**RECORD EXCERPTS**

/-! ### emit -/

@[simp] theorem emit_cfg (e : LineEvent) (s : State) : (emit e s).cfg = s.cfg := rfl
@[simp] theorem emit_winX (e : LineEvent) (s : State) : (emit e s).winX = s.winX := rfl
@[simp] theorem emit_winY (e : LineEvent) (s : State) : (emit e s).winY = s.winY := rfl
@[simp] theorem emit_cursor (e : LineEvent) (s : State) : (emit e s).cursor = s.cursor := rfl
@[simp] theorem emit_colour (e : LineEvent) (s : State) : (emit e s).colour = s.colour := rfl
@[simp] theorem emit_lutSel (e : LineEvent) (s : State) : (emit e s).lutSel = s.lutSel := rfl
@[simp] theorem emit_imgBase (e : LineEvent) (s : State) : (emit e s).imgBase = s.imgBase := rfl
@[simp] theorem emit_imgLen (e : LineEvent) (s : State) : (emit e s).imgLen = s.imgLen := rfl
@[simp] theorem emit_doneIe (e : LineEvent) (s : State) : (emit e s).doneIe = s.doneIe := rfl
@[simp] theorem emit_active (e : LineEvent) (s : State) : (emit e s).active = s.active := rfl
@[simp] theorem emit_lutMode (e : LineEvent) (s : State) : (emit e s).lutMode = s.lutMode := rfl
@[simp] theorem emit_life (e : LineEvent) (s : State) : (emit e s).life = s.life := rfl
@[simp] theorem emit_result (e : LineEvent) (s : State) : (emit e s).result = s.result := rfl
@[simp] theorem emit_done (e : LineEvent) (s : State) : (emit e s).done = s.done := rfl
@[simp] theorem emit_dropped (e : LineEvent) (s : State) : (emit e s).dropped = s.dropped := rfl
@[simp] theorem emit_opCur (e : LineEvent) (s : State) : (emit e s).opCur = s.opCur := rfl
@[simp] theorem emit_stepNo (e : LineEvent) (s : State) : (emit e s).stepNo = s.stepNo := rfl
@[simp] theorem emit_todo (e : LineEvent) (s : State) : (emit e s).todo = s.todo := rfl
@[simp] theorem emit_frameIdx (e : LineEvent) (s : State) : (emit e s).frameIdx = s.frameIdx := rfl
@[simp] theorem emit_lOp (e : LineEvent) (s : State) : (emit e s).lOp = s.lOp := rfl
@[simp] theorem emit_lWinX (e : LineEvent) (s : State) : (emit e s).lWinX = s.lWinX := rfl
@[simp] theorem emit_lWinY (e : LineEvent) (s : State) : (emit e s).lWinY = s.lWinY := rfl
@[simp] theorem emit_lCursor (e : LineEvent) (s : State) : (emit e s).lCursor = s.lCursor := rfl
@[simp] theorem emit_lColour (e : LineEvent) (s : State) : (emit e s).lColour = s.lColour := rfl
@[simp] theorem emit_lTable (e : LineEvent) (s : State) : (emit e s).lTable = s.lTable := rfl
@[simp] theorem emit_lImgBase (e : LineEvent) (s : State) : (emit e s).lImgBase = s.lImgBase := rfl
@[simp] theorem emit_lImgLen (e : LineEvent) (s : State) : (emit e s).lImgLen = s.lImgLen := rfl
@[simp] theorem emit_polls (e : LineEvent) (s : State) : (emit e s).polls = s.polls := rfl
@[simp] theorem emit_waiting (e : LineEvent) (s : State) : (emit e s).waiting = s.waiting := rfl
@[simp] theorem emit_delayOn (e : LineEvent) (s : State) : (emit e s).delayOn = s.delayOn := rfl
@[simp] theorem emit_delayCnt (e : LineEvent) (s : State) : (emit e s).delayCnt = s.delayCnt := rfl
@[simp] theorem emit_sync (e : LineEvent) (s : State) : (emit e s).sync = s.sync := rfl
@[simp] theorem emit_lines (e : LineEvent) (s : State) : (emit e s).lines = s.lines := rfl
@[simp] theorem emit_rstN (e : LineEvent) (s : State) : (emit e s).rstN = s.rstN := rfl
@[simp] theorem emit_busyI (e : LineEvent) (s : State) : (emit e s).busyI = s.busyI := rfl
@[simp] theorem emit_txErrI (e : LineEvent) (s : State) : (emit e s).txErrI = s.txErrI := rfl
@[simp] theorem emit_rdata (e : LineEvent) (s : State) : (emit e s).rdata = s.rdata := rfl
@[simp] theorem emit_mem (e : LineEvent) (s : State) : (emit e s).mem = s.mem := rfl
@[simp] theorem emit_inputs (e : LineEvent) (s : State) : (emit e s).inputs = s.inputs := rfl
@[simp] theorem emit_log (e : LineEvent) (s : State) : (emit e s).log = e :: s.log := rfl
@[simp] theorem emit_imgReads (e : LineEvent) (s : State) : (emit e s).imgReads = s.imgReads := rfl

**YOUR GOAL**
Reproduce exactly the line that holds "s.delayCnt := rfl", then every line after it, ending with the final line of the records above.

**ANSWER TO THE EXERCISE**
@[simp] theorem emit_delayCnt (e : LineEvent) (s : State) : (emit e s).delayCnt = s.delayCnt := rfl
@[simp] theorem emit_sync (e : LineEvent) (s : State) : (emit e s).sync = s.sync := rfl
@[simp] theorem emit_lines (e : LineEvent) (s : State) : (emit e s).lines = s.lines := rfl
@[simp] theorem emit_rstN (e : LineEvent) (s : State) : (emit e s).rstN = s.rstN := rfl
@[simp] theorem emit_busyI (e : LineEvent) (s : State) : (emit e s).busyI = s.busyI := rfl
@[simp] theorem emit_txErrI (e : LineEvent) (s : State) : (emit e s).txErrI = s.txErrI := rfl
@[simp] theorem emit_rdata (e : LineEvent) (s : State) : (emit e s).rdata = s.rdata := rfl
@[simp] theorem emit_mem (e : LineEvent) (s : State) : (emit e s).mem = s.mem := rfl
@[simp] theorem emit_inputs (e : LineEvent) (s : State) : (emit e s).inputs = s.inputs := rfl
@[simp] theorem emit_log (e : LineEvent) (s : State) : (emit e s).log = e :: s.log := rfl
@[simp] theorem emit_imgReads (e : LineEvent) (s : State) : (emit e s).imgReads = s.imgReads := rfl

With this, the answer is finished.